## [DATASET]
-- ==== Sys2Proof/Tests/Slice0.lean ====
section
/-! SUPPORT. Tests: a witness for the hypotheses of every statement and for its clauses, with what one step then does, and an ill-formed command
for each check of well-formedness. -/

namespace Sys2Proof.Tests

open Sys2Proof.Machine

set_option maxRecDepth 100000

/-- The block after reset, put into a mode. -/
def bench (c : Mode) : State := { State.reset with mc := { mode := c, target := c } }

/-- A state with its machine changed. -/
def on (s : State) (f : Mach → Mach) : State := { s with m := f s.m }

/-- Whether a command gives a next state of which a test holds. -/
def gives (i : Instr) (s : State) (f : State → Bool) : Bool := match exec i s with | .next t => f t | _ => false

/-! Power, pace and temperature. -/

/-- RailsJudged: 599 mV is below the limit in LIT and 600 mV is not; 499 mV in BANKED. -/
theorem test_undervolt :
    (bench .lit).Live ∧ (bench .lit).m.diePowered (bench .lit).mc 3 = true ∧ (bench .lit).m.flt.queue.length < 255 ∧
      gives (.coreUndervolt 3 599) (bench .lit) (fun t => t.m.flt.queue.length == 1) = true ∧
      gives (.coreUndervolt 3 600) (bench .lit) (fun t => t.m.flt.queue.isEmpty) = true ∧
      gives (.coreUndervolt 3 499) (bench .banked) (fun t => t.m.flt.queue.length == 1) = true := by decide

/-- RailsJudged: a rail at the end of its range is ON, 1 mV above it is out of range, and a shore rail with its enable high trips the device. -/
theorem test_rail_sample :
    (bench .lit).Live ∧
      gives (.railOutOfRange 4 (railRange (bench .lit).mc 4).2) (bench .lit) (fun t => t.m.rd O.railState 4 == 2) = true ∧
      gives (.railOutOfRange 4 ((railRange (bench .lit).mc 4).2 + 1)) (on (bench .lit) fun m => m.wr O.railEn 0 7)
        (fun t => t.m.rd O.railState 4 == 3 && t.m.pwr.tripped && t.m.rd O.railEn == 0) = true ∧
      gives (.railOutOfRange 0 851) (bench .lit) (fun t => t.m.pwr.tripped) = true ∧
      gives (.railOutOfRange 0 850) (bench .lit) (fun t => !t.m.pwr.tripped) = true ∧
      (bench .lit).m.sinks (bench .lit).mc 0 599 = true ∧ (bench .lit).m.sinks (bench .lit).mc 0 600 = false ∧
      gives (.railOutOfRange 0 599) (bench .lit) (fun t => t.m.flt.queue.length == 1) = true := by decide

/-- TemperatureActs: a die trips at 120 °C and not 1/16 °C below; the Lantern die at 125 °C; a stack at 120 °C. -/
theorem test_thermal_trip :
    (bench .lit).Live ∧ (bench .lit).m.pwr.tripped = false ∧
      gives (.thermalTrip 0 1920) (on (bench .lit) fun m => m.wr O.railEn 0 7) (fun t => !t.m.thermtripN && t.m.rd O.railEn == 0) = true ∧
      gives (.thermalTrip 0 1919) (bench .lit) (fun t => t.m.thermtripN) = true ∧
      gives (.thermalTrip 12 1999) (bench .lit) (fun t => t.m.thermtripN) = true ∧
      gives (.thermalTrip 20 120) (bench .lit) (fun t => !t.m.thermtripN) = true := by decide

/-- TemperatureActs: DIE-TEMP at its limit raises one record and marks the die warm; 5 °C below the limit the mark goes. -/
theorem test_die_temp :
    (bench .lit).m.flt.queue.length < 255 ∧ sgn 32 ((bench .lit).m.rd O.dieTempLimit 0) = 1680 ∧ mget false (bench .lit).m.pwr.warm 0 = false ∧
      gives (.dieTempLimit 0 1680) (bench .lit) (fun t => t.m.flt.queue.length == 1 && mget false t.m.pwr.warm 0) = true ∧
      gives (.thermalTrip 0 1919) (bench .lit) (fun t => t.m.flt.queue.length == 1 && t.m.thermtripN) = true ∧
      gives (.dieTempLimit 0 1680) (on (bench .lit) fun m => { m with pwr.warm := [(0, true)] }) (fun t => t.m.flt.queue.isEmpty) = true ∧
      gives (.dieTempLimit 0 1600) (on (bench .lit) fun m => { m with pwr.warm := [(0, true)] }) (fun t => !mget false t.m.pwr.warm 0) = true ∧
      gives (.dieTempLimit 0 1601) (on (bench .lit) fun m => { m with pwr.warm := [(0, true)] }) (fun t => mget false t.m.pwr.warm 0) = true := by
  decide

/-- The block in LIT with its pace loops enabled at 720 mV. -/
def loops : State := on (bench .lit) fun m => (m.wr O.avsLoopEn 0 1).wr O.coreVcoreSet 0 720

/-- PaceReading: readings at both ends of the plausible range, one beyond each that excludes the tile, and a tile without power. -/
theorem test_pace_reading :
    loops.Live ∧ loops.m.flt.queue.length < 255 ∧ loops.m.tilePower loops.mc 0 = 1 ∧ loops.m.tilePower (bench .pilot).mc 0 ≠ 1 ∧
      tileDie 0 = some 0 ∧ loops.m.rdB O.avsLoopEn = true ∧ (loops.m.avs 0).failed = false ∧
      gives (.paceWindow 0 150) loops (fun t => t.m.rd O.tilePaceEq 0 == 150 && !mget false t.m.pwr.excl 0) = true ∧
      gives (.paceWindow 0 2000) loops (fun t => !mget false t.m.pwr.excl 0) = true ∧
      gives (.paceWindow 0 149) loops (fun t => mget false t.m.pwr.excl 0 && t.m.flt.queue.length == 1) = true ∧
      gives (.paceWindow 0 2001) loops (fun t => mget false t.m.pwr.excl 0 && decide (t.m.rd O.vcoreStart ≤ t.m.rd O.coreVcoreSet 0)) = true ∧
      gives (.paceWindow 0 400) (bench .pilot) (fun t => t.m.rd O.tilePaceEq 0 == 0) = true := by decide

/-- The loops with the worst cycle of die 0 above the target. -/
def slow : State := on loops fun m => m.wr O.tilePaceEq 0 900

/-- The loops with the worst cycle of die 0 below the target for the fourth interval. -/
def quick : State :=
  on loops fun m => (m.wr O.tilePaceEq 0 200).setAvs 0 { m.avs 0 with below := 3 }

/-- LoopStep: 5 mV up while the worst cycle is above the target, and 5 mV down at the fourth interval below it, within VCORE-MIN to VCORE-MAX. -/
theorem test_loop_step :
    slow.Live ∧ slow.m.rdB O.avsLoopEn = true ∧ slow.m.diePowered slow.mc 0 = true ∧ (slow.m.avs 0).failed = false ∧
      slow.m.dieExcluded slow.mc 0 = false ∧ slow.m.rd O.vcoreMin ≤ slow.m.rd O.coreVcoreSet 0 ∧ slow.m.rd O.coreVcoreSet 0 ≤ slow.m.rd O.vcoreMax ∧
      slow.m.paceTarget slow.mc < slow.m.worst slow.mc 0 ∧
      gives (.avsInterval 0 719 5000) slow (fun t => t.m.rd O.coreVcoreSet 0 == 725) = true ∧
      quick.m.worst quick.mc 0 + quick.m.rd O.avsHysteresis < quick.m.paceTarget quick.mc ∧ quick.m.dieExcluded quick.mc 0 = false ∧
      gives (.avsInterval 0 719 5000) quick (fun t => t.m.rd O.coreVcoreSet 0 == 715) = true := by decide

/-- LoopFailsAndIsWritten: a rail that does not answer fails its loop, and the next enable clears it. -/
theorem test_loop_fails :
    loops.Live ∧ loops.m.rdB O.avsLoopEn = true ∧ loops.m.diePowered loops.mc 0 = true ∧ (loops.m.avs 0).failed = false ∧
      loops.m.flt.queue.length < 255 ∧
      gives (.avsFailure 0) loops (fun t => (t.m.avs 0).failed && t.m.avsState t.mc 0 == 5 && t.m.flt.queue.length == 1) = true := by decide

/-- The block in a mode with its pace loops off. -/
def off (c : Mode) : State := on (bench c) fun m => m.wr O.avsLoopEn 0 0

/-- LoopFailsAndIsWritten: AVS-LOOP-EN and CORE-VCORE-SET are written in LIT. -/
theorem test_loop_objects :
    (bench .lit).Live ∧ (bench .lit).Admits 0 O.avsLoopEn 0 1 ∧ (bench .lit).Admits 0 O.avsLoopEn 0 0 ∧ (off .lit).Admits 0 O.coreVcoreSet 3 700 ∧
      (off .lit).Live ∧ (off .lit).m.rd O.avsLoopEn = 0 ∧
      gives (.avsLoopEnWrite 0 1) (off .lit) (fun t => t.m.rd O.avsLoopEn == 1) = true ∧
      gives (.coreVcoreSetWrite 0 3 700) (off .lit) (fun t => t.m.rd O.coreVcoreSet 3 == 700) = true := by decide

/-- Die 0 at its ceiling. -/
def ceiling : State :=
  on slow fun m => ((m.wr O.coreVcoreSet 0 (m.rd O.vcoreMax)).wr O.corePaceWorst 0 900).setAvs 0 { m.avs 0 with ceil := some 0 }

/-- LoopFailsAndIsWritten: a die AT-CEILING sends PACE-DEFICIT once. -/
theorem test_deficit :
    ceiling.Live ∧ ceiling.m.avsState ceiling.mc 0 = 3 ∧ (ceiling.m.avs 0).deficit = none ∧
      gives (.paceDeficit 0) ceiling (fun t => (t.m.avs 0).deficit == some 1000000 && t.m.clk.noteNum == 1) = true := by decide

## [THE PROBLEM]
Please copy, exactly and with nothing else, the lines above beginning at the line that has "def bench (c" and ending with the line that has "(bench .lit).m.sinks (bench .lit).mc 0 599".

## [SOLVED PROBLEM]
def bench (c : Mode) : State := { State.reset with mc := { mode := c, target := c } }

/-- A state with its machine changed. -/
def on (s : State) (f : Mach → Mach) : State := { s with m := f s.m }

/-- Whether a command gives a next state of which a test holds. -/
def gives (i : Instr) (s : State) (f : State → Bool) : Bool := match exec i s with | .next t => f t | _ => false

/-! Power, pace and temperature. -/

/-- RailsJudged: 599 mV is below the limit in LIT and 600 mV is not; 499 mV in BANKED. -/
theorem test_undervolt :
    (bench .lit).Live ∧ (bench .lit).m.diePowered (bench .lit).mc 3 = true ∧ (bench .lit).m.flt.queue.length < 255 ∧
      gives (.coreUndervolt 3 599) (bench .lit) (fun t => t.m.flt.queue.length == 1) = true ∧
      gives (.coreUndervolt 3 600) (bench .lit) (fun t => t.m.flt.queue.isEmpty) = true ∧
      gives (.coreUndervolt 3 499) (bench .banked) (fun t => t.m.flt.queue.length == 1) = true := by decide

/-- RailsJudged: a rail at the end of its range is ON, 1 mV above it is out of range, and a shore rail with its enable high trips the device. -/
theorem test_rail_sample :
    (bench .lit).Live ∧
      gives (.railOutOfRange 4 (railRange (bench .lit).mc 4).2) (bench .lit) (fun t => t.m.rd O.railState 4 == 2) = true ∧
      gives (.railOutOfRange 4 ((railRange (bench .lit).mc 4).2 + 1)) (on (bench .lit) fun m => m.wr O.railEn 0 7)
        (fun t => t.m.rd O.railState 4 == 3 && t.m.pwr.tripped && t.m.rd O.railEn == 0) = true ∧
      gives (.railOutOfRange 0 851) (bench .lit) (fun t => t.m.pwr.tripped) = true ∧
      gives (.railOutOfRange 0 850) (bench .lit) (fun t => !t.m.pwr.tripped) = true ∧
      (bench .lit).m.sinks (bench .lit).mc 0 599 = true ∧ (bench .lit).m.sinks (bench .lit).mc 0 600 = false ∧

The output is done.